The hemolytic activity of the isolates was assessed by streaking them on anaerobic blood agar plates (Himedia Laboratories). The antibiotic sensitivity of the isolates was analyzed using Ezy-MIC strips (Himedia Laboratories) carrying tetracycline, gentamycin, vancomycin, clindamycin, and trimethoprim. The MIC values were compared with the cut-off values defined by EFSA30. Antibiotic resistance (AR) genes were annotated using comprehensive antibiotic resistance database (CARD) analysis31. The proteins involved in the biogenic amine production (Table S1) were also annotated using BLASTp with E-value threshold of 1E-10.

Genome characterization

The insertion elements were identified by subjecting the ordered contigs to ISfinder using BLASTn v2.2.31 with an E-value threshold of 1e−5032. The Antibacterial Biocide and Metal Resistance Genes Database (BacMet) v2.033 was used to predict the biocide and metal resistance genes using BLASTx v2.2.26 against the experimentally characterized (n = 753) and predicted (n = 155,512) resistance gene with an E-value threshold of 1e−100. CRISPR-Cas elements were determined by the CRISPERCasFinder34. Identification of prophage loci was carried out using PHASTER35.
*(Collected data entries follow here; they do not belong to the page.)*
/-- The send queue's reset follows its last fired request (R254). -/
def State.settleSend (s : State) (p q : Nat) : State :=
  if (s.queue p 0 q).closing && !(s.wqesOf p q).any Wqe.fired then s.flushSend p q else s

/-- A request ends with a status and its information word, and what can be posted in ring order is. -/
def State.endWqe (s : State) (p q idx firing st info : Nat) : State :=
  let l := (s.wqesOf p q).map (fun w =>
    if w.idx == idx && w.firing == firing && decide (w.stage = .running ∨ w.stage = .waiting) then { w with stage := .finished st, info := info } else w)
  ((s.setWqes p q l).postFront p q l.length).settleSend p q

/-- The owner of a message learns how it ended (R242, R258): the request's status, or REMOTE_ERR for a copy. -/
def State.endOwner (s : State) (o : MsgOwner) (st info : Nat) : State :=
  match o with
  | .wqe p q idx f => s.endWqe p q idx f st info
  | .cpd u id =>
    let x := s.copy u
    s.setCopy u { x with queue := x.queue.map (fun d => if d.id == id then { d with stage := .finished (if st = 0 then 0 else 8) } else d) }
  | .blk id =>
    { s with blk := { s.blk with cmds := s.blk.cmds.map (fun d =>
        if d.id == id then
          { d with left := d.left - 1, failed := d.failed || st != 0, stage := if d.left ≤ 1 then .back (if d.failed || st != 0 then 8 else 0) 0 else d.stage }
        else d) } }
  | .response => s
  | .gone => s

/-! ## Errors of a connection (R233), and region entries (R235) -/

def rgKey (p i : Nat) : Nat := p * 2 ^ 18 + i
def State.region (s : State) (p i : Nat) : Region := Tab.get Region.reset s.regions (rgKey p i)
def State.setRegion (s : State) (p i : Nat) (r : Region) : State := { s with regions := Tab.set Region.reset s.regions (rgKey p i) r }

/-- Region entries of a partition (R235). -/
def State.regionCount (s : State) (p : Nat) : Nat := 64 * s.queueCount p 0

/-- A message is bound to generation `g` of region entry `i` (R239). -/
def RxMsg.boundTo (m : RxMsg) (i g : Nat) : Bool := m.bound.elim false (fun b => b.idx == i && b.gen == g)

/-- The answer to a READ of generation `g` of region entry `i` still waits for bytes of the host (R239). -/
def TxMsg.boundTo (m : TxMsg) (i g : Nat) : Bool := m.missing != 0 && m.bound.elim false (fun b => b.idx == i && b.gen == g)

/-- A write to host memory inside a range is held for partition `p` (R190). -/
def State.heldInto (s : State) (p base len : Nat) : Bool :=
  s.pci.heldReqs.any (fun h => h.1 == p && (match h.2 with
    | .hostWrite _ _ a _ bs => decide (a < base + len) && decide (base < a + bs.length)
    | _ => false))

/-- Held writes into the range are dropped (R239). -/
def State.dropHeldInto (s : State) (p base len : Nat) : State :=
  { s with pci := { s.pci with heldReqs := s.pci.heldReqs.filter (fun h => !(h.1 == p && (match h.2 with
      | .hostWrite _ _ a _ bs => decide (a < base + len) && decide (base < a + bs.length)
      | _ => false))) } }

/-- What an INVAL waits for (R239): an open inbound message bound to generation `g` of region entry `i`, the bytes of the host for the
answer to one that was delivered, and writes of peers into the region that are held (notes/assumptions/73.md). -/
def State.boundTo (s : State) (p i : Nat) (v : Inval) : Bool :=
  s.conns.any (fun e => e.2.part == p && (e.2.opens.any (fun m => m.boundTo i v.gen) || e.2.msgs.any (fun m => m.boundTo i v.gen))) ||
  (decide (v.base < 2 ^ 63) && s.heldInto p v.base v.len)

/-- Every INVAL of the partition whose generation of its entry no open message is bound to any more completes (R239). -/
def State.settleInvals (s : State) (p : Nat) : State :=
  (s.regions.filter (fun e => e.1 / 2 ^ 18 == p)).foldl (fun (t : State) e =>
    e.2.inval.foldl (fun (t : State) v =>
      let i := e.1 % 2 ^ 18
      if t.boundTo p i v then t
      else (t.setRegion p i { t.region p i with inval := (t.region p i).inval.erase v }).endWqe p v.q v.idx v.firing 0 0) t) s

/-! ## Receive queues (R242, R250, R251) -/

def State.recvsOf (s : State) (p q : Nat) : List Wqe := Tab.get [] s.recvs (p * 4096 + q)
def State.setRecvs (s : State) (p q : Nat) (l : List Wqe) : State := { s with recvs := Tab.set [] s.recvs (p * 4096 + q) l }

/-- The name of a RECV: its ring index and its firing (R241, R253). -/
def Wqe.key (w : Wqe) : Nat := w.idx + 65536 * w.firing

/-- One completed RECV posted: its CQE of KIND 0x2, and with its last firing the consumer index (R242, R246). Word 3 holds the USER
or the IMM returned. -/
def State.postRecv (s : State) (p q : Nat) (w : Wqe) (st : Nat) : State :=
  let w0 := w.words.getD 0 0
  let rec1 := s.queue p 1 q
  let t := s.when (bit w0 4) (fun t => t.postCqe p (bits rec1.w4 0 12)
    { status := st, kind := 2, op := bits w0 0 4, imm := w.imm, queue := q, index := w.idx % 2 ^ rec1.logN, info := w.info, user := w.words.getD 3 0 })
  if (t.recvsOf p q).any (fun e => e.idx == w.idx) then t
  else t.setQueue p 1 q { (t.queue p 1 q) with ci := (w.idx + 1) % 65536 }

/-- The finished RECVs at the front posted in ring order (R242). -/
def State.postRecvFront (s : State) (p q : Nat) : Nat → State
  | 0 => s
  | fuel + 1 =>
    match s.recvsOf p q with
    | w :: r =>
      match w.stage with
      | .finished st => State.postRecvFront ((s.setRecvs p q r).postRecv p q w st) p q fuel
      | _ => s
    | [] => s

/-- A RECV ends (R249, R250): its bump at delivery, and its CQE when those before it have ended. -/
def State.endRecv (s : State) (p q key st bytes : Nat) (imm : Option Nat) : State :=
  match (s.recvsOf p q).find? (fun w => w.key == key && decide (w.stage = .waiting)) with
  | none => s
  | some w =>
    let w0 := w.words.getD 0 0
    let done : Wqe := { w with stage := .finished st, info := bytes, imm := imm.isSome, words := w.words.set 3 (imm.getD (w.words.getD 3 0)) }
    let t := s.when (st == 0 && bit w0 5) (fun t => t.bump p (0x200 + bits w0 6 6))
    let l := (s.recvsOf p q).map (fun v => if v.key == key && decide (v.stage = .waiting) then done else v)
    (t.setRecvs p q l).postRecvFront p q l.length

/-- A receive queue is reset (R254): every request not completed ends with FLUSHED, and the SENDs that took one keep none. -/
def State.flushRecv (s : State) (p q : Nat) : State :=
  let l := flushed (s.recvsOf p q)
  let t := ((s.dropEntry p 1 q).setRecvs p q l).postRecvFront p q l.length
  let t : State := { t with conns := t.conns.map (fun e =>
    if e.2.part = p ∧ e.2.qp = q then (e.1, { e.2 with opens := e.2.opens.map (fun m => { m with recv := none }), kept := [] }) else e) }
  t.setQueue p 1 q (t.queue p 1 q).idle

/-! ## What ends with a connection (R233, R239) -/

/-- Held writes of a connection's messages are not carried out: what they belong to is discarded (R222, R239,
notes/assumptions/73.md). -/
def State.dropHeldOf (s : State) (c : Nat) : State :=
  { s with memSt := { s.memSt with held := s.memSt.held.filter (fun h => match h.who with
      | .msg d _ => d != c
      | _ => true) } }

/-- What a connection `x` that leaves RTS had under way ends: each request handed over and not completed, `st` for the message that
caused it and FLUSHED for every other; and the RECVs that its undelivered SENDs took, with FLUSHED (R233). -/
def State.flushConn (s : State) (c : Nat) (x : Conn) (cause : Option Nat) (st : Nat) : State :=
  let t := (x.msgs.filter (fun m => !m.ended)).foldl (fun t m => t.endOwner m.owner (if some m.msn = cause then st else 3) 0) (s.dropHeldOf c)
  (x.opens.filterMap (·.recv) ++ x.kept.map (·.2)).foldl (fun t r => t.endRecv x.part x.qp r.1 3 0 none) t

/-- The connection enters ERROR (R233); INVALs that waited for its messages are not yet settled. -/
def State.connBreak (s : State) (c : Nat) (cause : Option Nat) (st : Nat) : State :=
  let x := s.conn c
  let t := (s.setConn c { x with msgs := [], flights := [], opens := [], kept := [], got := [], resync := none, nakHold := false, ackHeld := none }).connState c .error
  (t.flushConn c x cause st).rktEvent Reg.RKT_EVENT_CONN_ERROR

/-- The connection enters ERROR: the request that caused it ends with `st`, every other with FLUSHED. -/
def State.connFail (s : State) (c : Nat) (cause : Option Nat) (st : Nat) : State := (s.connBreak c cause st).settleInvals (s.conn c).part

/-- As `connFail`, with the asynchronous event `code` (Table 9.9). -/
def State.connError (s : State) (c : Nat) (cause : Option Nat) (st code info : Nat) : State :=
  (s.connFail c cause st).asyncEvent (s.conn c).part code (s.conn c).qp info

/-! ## Inline encryption of packets (R316, R324) -/

/-- A packet of a connection sent on a slot: with a nonce and a key for an encrypted connection; held while no nonce may be made;
with no key that may encrypt, the connection enters ERROR with PROTOCOL_ERROR and every request is FLUSHED (R324). -/
def State.sealSend (s : State) (c slot part : Nat) (k : RktPkt) : State :=
  if !k.enc then s.sendConn c slot part k none
  else match s.sealPkt c with
    | .sealed t iv key => t.sendConn c slot part { k with iv := beNat iv } (some key)
    | .wait t => { t with ciph := { t.ciph with heldPkts := t.ciph.heldPkts ++ [{ conn := c, slot := slot, part := part, pkt := k }] } }
    | .noKey => s.connError c none 3 7 c

/-! ## Sending packets (R210 to R216) -/

/-- The message whose packets include a PSN. -/
def State.msgOfPsn (s : State) (c psn : Nat) : Option TxMsg :=
  (s.conn c).msgs.find? (fun m => decide (0 ≤ sdiff psn m.psn) && decide (sdiff psn m.psn < packetsOf (s.seg c) m.wireLen))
The presence of the genes encoding bile salt hydrolase (Bsh) and esterases involved in the hydrolysis of phenolics in DKL3 and JGR2 genomes was assessed using BLASTp tool with the amino acid sequences of the previously characterized genes as the queries and an E-value threshold of 1E-10 (Table S1). Proteins involved in vitamin biosynthesis mentioned in previous reports36 were similarly identified. EPS clusters were identified as described earlier37. BAGEL4 was used to identify the bacteriocin-related gene clusters in the genomes of DKL3 and JGR238.

Comparative genomics

Genome sequences of the L. plantarum strains having whole-genome status as complete on NCBI were downloaded (n = 147) and used for the comparative analysis (Table S2). Seven representative strains of L. plantarum viz. JDM1, ST-III, WCFS1, ZJ316, P8, 16, and DSM20174 along with DKL3 and JGR2 were used for the whole-genome phylogeny. Protein sequences of these nine strains were compared considering WCFS1 as the reference using the proteome comparison tool available on PATRIC39. The genomes of these nine strains were also compared by assessing the presence of PATRIC cross-genus families (PGFam) for the identification of the unique proteins.

All the complete L. plantarum genomes along with DKL3 and JGR2 were subjected to BLAST with 15 cell adhesion-related protein sequences40 (Table S3) using BLASTp with an E-value, % query coverage, and % identity thresholds of 1E-10, 70%, and 50%, respectively. These genomes were also annotated using dbCAN2.0 for the identification of the carbohydrate-active enzymes as described on CAZy41,42. The presence of genes involved in lactose utilization, vitamin biosynthesis and plant phenolics utilization were also assessed across all the 149 strains by BLASTp.

Results and discussion

Research on the probiotic or food-industry potential of lactic acid bacteria (LAB) has been on the rise in the last couple of decades. In this quest, the genus Lactobacillus (basonym) became popular because of the diverse properties and the generally recognized as safe (GRAS) status of the individual species. Recently, lactobacilli have been reclassified in 25 genera to address the diversity among the species and L. plantarum, one of the most studied species has been classified under the new genus Lactiplantibacillus to further emphasize its association with the plants43. This study addresses preliminary characterization of two novel and potentially probiotic L. plantarum strains isolated from Indian foods.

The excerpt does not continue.